What the task requires.
Reproduce, exactly and in full, only the lines below from the one containing "State).restartRecords.sendQueries := by" through the one containing "lane u i f h sent := by".

Records shown.
theorem laneGone (K : LinksKeep P) (h : P s) (i : SlotId) : P (s.laneGone i) := by
  have gone := K.lane s i LaneRecord.abandonAll h (by simp)
  unfold State.laneGone
  dsimp only
  split
  · exact K.answerOwed _ _ gone
  · exact gone

theorem presenceLost (K : LinksKeep P) (h : P s) (i : SlotId) : P (s.presenceLost i) := by
  unfold State.presenceLost
  exact K.modifySlot (K.enterState (K.dequeue (K.giveOutcome (K.laneGone h i) i .gone) i) i .empty) i _

theorem selfParked (K : LinksKeep P) (h : P s) (i : SlotId) :
    P (((s.startSelfPark i).setFlag .selfPark).arrive i .parked) := by
  refine K.arrive (K.congr s _ h ?_ ?_ ?_ ?_) i .parked <;> simp

theorem enterRun (K : LinksKeep P) (h : P s) : P ((s.setMode .run).forSlots allSlots fun i t =>
    if (t.slot i).state = .stopped then t.proceed i false else t) := by
  refine State.forSlots_induct _ (K.congr s _ h rfl rfl rfl rfl) fun i _ t ht => ?_
  split
  · exact K.proceed ht i false
  · exact ht

theorem clearFault (K : LinksKeep P) (h : P s) (i : SlotId) : P (s.clearFaultOf i) := by
  unfold State.clearFaultOf
  split
  · exact K.arrive (K.modifySlot h i _) i _
  · exact h

theorem withdraw (K : LinksKeep P) (h : P s) (i : SlotId) : P (s.withdrawSlot i) := by
  unfold State.withdrawSlot
  split
  · exact K.proceed (K.giveOutcome (K.modifySlot h i _) i _) i false
  · exact h

theorem restore (K : LinksKeep P) (h : P s) (i : SlotId) : P (s.restoreSlot i) := by
  unfold State.restoreSlot
  split
  · exact h
  · exact K.proceed (K.modifySlot h i _) i false

theorem presence (K : LinksKeep P) (h : P s) (i : SlotId) : P ((s.modifySlot i fun r =>
    { r with present := seated r.input, debounceExpiry := none }).setFlag .presenceChange) := K.congr s _ h rfl rfl rfl rfl

end

theorem events {P : State → Prop} (K : LinksKeep P) : EventsKeep (fun _ => P) (fun _ => P) := by
  have same : ∀ {s t : State}, P s → t.trunk = s.trunk → t.lanes = s.lanes → t.now = s.now → t.pending = s.pending → P t :=
    fun h => K.congr _ _ h
  refine {
    room := fun s h _ => h
    body := fun _ s h => h
    answer := fun s a h => K.answer s a h
    conclusion := fun _ => K.conclusion
    plain := fun s i f h _ _ => K.lane _ i _ (K.reserve s h) ?_
    accept := fun s i f a h _ _ => K.accept h i _
    openGroup := fun s g d f a h _ => K.openGroup h g _
    restartPending := K.restartPending
    restart := K.restart
    kindMap := fun s m h => same h ?_ ?_ ?_ ?_
    priorityMap := fun s m q y h => same h ?_ ?_ ?_ ?_
    profile := fun s k p entry h _ => same h ?_ ?_ ?_ ?_
    slotEntry := fun s i zone profile shed h rest => K.proceed (K.modifySlot h i _) i false
    ceilings := fun s m b entry h _ => same h ?_ ?_ ?_ ?_
    stagger := fun s n h _ => same h ?_ ?_ ?_ ?_
    configureNode := fun s n c entry h _ => K.unit.configureNode n c h
    rule := fun s k r entry h _ => same h ?_ ?_ ?_ ?_
    classStored := fun s c zones unload freeze hold entry h _ _ => same h ?_ ?_ ?_ ?_
    classUpdated := fun s c zones unload freeze hold entry h _ _ => K.zones (K.modifyClass h c _) _ _
    timing := fun s m entry h _ => same h ?_ ?_ ?_ ?_
    enterRun := fun s h _ => K.enterRun h
    enterConfig := fun s h _ => same h ?_ ?_ ?_ ?_
    clearFault := fun s i h => K.clearFault h i
    withdraw := fun s i h => K.withdraw h i
    restore := fun s i h => K.restore h i
    setEvents := fun s flags enables h => same h ?_ ?_ ?_ ?_
    supplyLine := fun s level e h => same h ?_ ?_ ?_ ?_
    source := fun s h => same h ?_ ?_ ?_ ?_
    presenceInput := fun s i level h => K.modifySlot h i _
    presenceGained := fun s i h _ _ => K.arrive (K.modifySlot (K.presence h i) i _) i _
    presenceLost := fun s i h _ _ => K.presenceLost (K.presence h i) i
    completion := fun s i tag o payload h => K.takeCompletion h i tag o payload
    deadline := fun s i tag h => K.takeDeadline h i tag
    selfParkCounted := fun s i h => K.modifySlot h i _
    selfParked := fun s i h _ => K.selfParked h i
    carrierFault := fun s i code h _ => K.enterFault h i _
    holdExpiry := fun s i h => K.proceed (K.modifySlot h i _) i false
    deadlineDropped := fun s i h => K.modifySlot h i _
    waitExpired := fun s i a h _ _ => K.proceed (K.modifySlot (K.giveOutcome h i _) i _) i false
    staggerExpiry := fun s h => same h ?_ ?_ ?_ ?_
    sample := fun s n node seq x y z h => K.unit.takeSample n node seq x y z h
    silence := fun s n h _ => K.unit.silence n h
    classClears := fun s c h _ _ => K.zones (K.setFlag (K.modifyClass h c _) _) _ _
    classWaits := fun s c h _ _ => same h ?_ ?_ ?_ ?_ }
  all_goals simp [LaneRecord.issuePlain]

end LinksKeep

/-! ### The queue of commands, time, and what was sent (log 1, log 6, log 11) -/

/-- What the event that began in `s` leaves of the waiting commands, the time and what was sent. -/
structure LinksSince (s u : State) : Prop where
  pending : u.pending = s.pending
  now : u.now = s.now
  trunk : s.trunk.transmitted <+: u.trunk.transmitted
  lanes : ∀ i, (s.lane i).transmitted <+: (u.lane i).transmitted

section
variable {s t u : State}

theorem LinksSince.trans (h : LinksSince s u) (next : LinksSince u t) : LinksSince s t :=
  ⟨next.pending.trans h.pending, next.now.trans h.now, h.trunk.trans next.trunk, fun i => (h.lanes i).trans (next.lanes i)⟩

theorem LinksSince.of_trunk (trunk : u.trunk.transmitted <+: t.trunk.transmitted) (lanes : t.lanes = u.lanes)
    (now : t.now = u.now) (pending : t.pending = u.pending) : LinksSince u t :=
  ⟨pending, now, trunk, fun i => by unfold State.lane; rw [lanes]⟩

theorem linksSince_restart (s : State) (x : TrunkPort) (sent : s.trunk.transmitted <+: x.transmitted) :
    LinksSince s ({ s with trunk := x } : State).restartRecords.sendQueries := by
  refine ⟨by simp [State.restartRecords], by simp [State.restartRecords], by
    simpa [State.restartRecords, TrunkPort.restarted] using sent, fun i => ?_⟩
  have start : (({ s with trunk := x } : State).restartRecords.lane i).transmitted = (s.lane i).transmitted := by
    simp [State.restartRecords, State.lane, LaneRecord.restarted]
  rw [State.sendQueries_lane, ← start]
  split
  · exact (LaneRecord.ask_frame _ _ _ _).2.2.2
  · exact List.prefix_rfl

theorem linksSince_links (s : State) : LinksKeep (LinksSince s) where
  congr u t h trunk lanes now pending := h.trans (.of_trunk (by rw [trunk]) lanes now pending)
  lane u i f h sent := by
    refine h.trans ⟨rfl, rfl, List.prefix_rfl, fun j => ?_⟩
    by_cases same : j = i
    · subst same; rwa [State.lane_modifyLane_self]
    · rw [State.lane_modifyLane_of_ne _ same]
  answer u a h := h.trans (.of_trunk (u.answer_transmitted a) (by simp) (by simp) (by simp))
  answerOwed u a h := h.trans (.of_trunk (u.answerOwed_transmitted a) (by simp) (by simp) (by simp))
  reserve u h := h.trans (.of_trunk u.takeReservation_transmitted (by simp) (by simp) (by simp))
  restartPending u tag h _ := h.trans (.of_trunk List.prefix_rfl rfl rfl rfl)
  restart u x h _ sent := h.trans (linksSince_restart u x sent)

theorem linksSince_sent (s : State) :
    LinksSince s (s.startTransmission.headSent.sendSymbols.refreshFlow).startTransmission := by
  refine .of_trunk ?_ (by simp) (by simp) (by simp)
  refine (s.startTransmission_transmitted.trans (EventsKeep.headSent_transmitted _)).trans ?_
  refine List.IsPrefix.trans ?_ (State.startTransmission_transmitted _)
  exact List.IsPrefix.trans (List.prefix_append _ _) (State.refreshFlow_transmitted s.startTransmission.headSent.sendSymbols)

end

/-- Settles O2: every event but a power-on reset only adds to what was sent. -/
theorem commandsKeepQueueAndTime : Obligations.CommandsKeepQueueAndTime := by
  intro s t c e
  by_cases on : c = .powerOnReset
  · subst on
    cases e
    exact ⟨rfl, fun off => absurd rfl off⟩
  · have K := (linksSince_links s).events
    have start : LinksSince s s := ⟨rfl, rfl, List.prefix_rfl, fun _ => List.prefix_rfl⟩
    obtain ⟨pending, now, trunk, lanes⟩ : LinksSince s t := K.exec start e on fun is =>
      K.answerSentEvent start (is ▸ e) (fun _ _ => linksSince_sent s) fun x sent => linksSince_restart s x sent
    exact ⟨pending, fun _ => ⟨now, trunk, lanes⟩⟩

/-! ### A RESTART waits for the frame in transmission (R180) -/

/-- A frame is still in transmission, a RESTART still waits for it, and no frame has left the queue since `s`. -/
structure RestartWaits (s u : State) : Prop where
  busy : u.trunk.transmitting = true
  waits : u.trunk.restartPending.isSome = true
  queue : s.trunk.queue <+: u.trunk.queue

theorem restartWaits_links (s : State) : LinksKeep (RestartWaits s) where
  congr u t h trunk _ _ _ := ⟨by rw [trunk]; exact h.busy, by rw [trunk]; exact h.waits, by rw [trunk]; exact h.queue⟩
  lane u i f h _ := ⟨h.busy, h.waits, h.queue⟩
  answer u a h := ⟨by simpa using h.busy, by simpa using h.waits, by simpa using h.queue.trans (List.prefix_append _ _)⟩
  answerOwed u a h := by
    obtain ⟨busy, waits, queue⟩ := h
    refine ⟨?_, by simpa using waits, by simpa using queue.trans (List.prefix_append _ _)⟩
    simpa [State.answerOwed] using busy
  reserve u h := ⟨by simpa using h.busy, by simpa using h.waits, by simpa using h.queue⟩
  restartPending u tag h _ := ⟨h.busy, rfl, h.queue⟩
  restart u x h idle _ := absurd h.busy (by simp [idle])

/-- Settles O5: an event that finds a frame in transmission reaches no execution, and the tick begins no frame. -/
theorem restartWaitsForFrame : Obligations.RestartWaitsForFrame := by
  intro s tag
  refine ⟨fun busy => ?_, fun busy waits => ⟨fun c t other reset e => ?_, fun t empty e => ?_⟩, fun busy => ?_, fun none => ?_⟩
  · change execRestart tag [] s = _
    simp [execRestart, managementMalformed, restartKind, State.requestRestart, State.restartIfIdle, busy]
  · have start : RestartWaits s s := ⟨busy, waits, List.prefix_rfl⟩
    obtain ⟨busy', waits', queue⟩ : RestartWaits s t :=
      (restartWaits_links s).events.exec start e reset fun is => absurd is other
    exact ⟨busy', waits', queue⟩
  · rw [step, empty] at e
    cases e
    have same := startTransmission_of_not (s := { s with now := s.now + 1 }) (.inl busy)
    rw [State.tick, same]
  · change execRestartExecution s = _
    unfold execRestartExecution State.restartIfIdle
    split <;> simp [busy]
  · change execRestartExecution s = _
    simp [execRestartExecution, State.restartIfIdle, none]

end Sys2Proof.Machine
end

section
/-! PROOFS. The input lines, late reports, plain ops, event requests and discarded samples: events that touch one record. -/

namespace Sys2Proof.Machine

section
variable {s : State}

/-- An event whose own effects change nothing has no conclusion. -/
theorem concludeEvent_self (s : State) : concludeEvent s s = s := concludeEvent_of_quiet rfl rfl rfl rfl

theorem grantOpportunity_eq_false {before after : State} : grantOpportunity before after = false ↔
    before.arbiter.reservationTotal ≤ after.arbiter.reservationTotal ∧
      (∀ i, (after.slot i).state = .queued → (before.slot i).state = .queued) ∧
      ∀ z : ZoneId, before.zones[z].frozen = true → after.zones[z].frozen = true := by
  have every : ∀ i : SlotId, i ∈ allSlots := List.mem_finRange
  simp [grantOpportunity, every]
  tauto

theorem figuresChanged_eq_false {before after : State} : figuresChanged before after = false ↔
    after.arbiter.reservationTotal = before.arbiter.reservationTotal ∧ after.ceilingInForce = before.ceilingInForce := by
  simp [figuresChanged]

/-- An event that is no grant opportunity and changes no figure concludes as it is. -/
theorem concludeEvent_of_still {before after : State}
    (queued : ∀ i, (after.slot i).state = .queued → (before.slot i).state = .queued)
    (frozen : ∀ z : ZoneId, before.zones[z].frozen = true → after.zones[z].frozen = true)
    (total : after.arbiter.reservationTotal = before.arbiter.reservationTotal)
    (ceiling : after.ceilingInForce = before.ceilingInForce) : concludeEvent before after = after := by
  have look := grantOpportunity_eq_false.2 ⟨total.ge, queued, frozen⟩
  have test := figuresChanged_eq_false.2 ⟨total, ceiling⟩
  simp [concludeEvent, testIfChanged, look, test]

theorem manage_taken (room : s.freeEntries ≠ 0) {kind : Nat} {payload : List Byte}
    (form : managementMalformed kind payload = false) (tag : Byte) (take : State → State) :
    s.manage kind tag payload take = take s := by
  simp [State.manage, State.withRoom, room, form]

Expected answer.
    LinksSince s ({ s with trunk := x } : State).restartRecords.sendQueries := by
  refine ⟨by simp [State.restartRecords], by simp [State.restartRecords], by
    simpa [State.restartRecords, TrunkPort.restarted] using sent, fun i => ?_⟩
  have start : (({ s with trunk := x } : State).restartRecords.lane i).transmitted = (s.lane i).transmitted := by
    simp [State.restartRecords, State.lane, LaneRecord.restarted]
  rw [State.sendQueries_lane, ← start]
  split
  · exact (LaneRecord.ask_frame _ _ _ _).2.2.2
  · exact List.prefix_rfl

theorem linksSince_links (s : State) : LinksKeep (LinksSince s) where
  congr u t h trunk lanes now pending := h.trans (.of_trunk (by rw [trunk]) lanes now pending)
  lane u i f h sent := by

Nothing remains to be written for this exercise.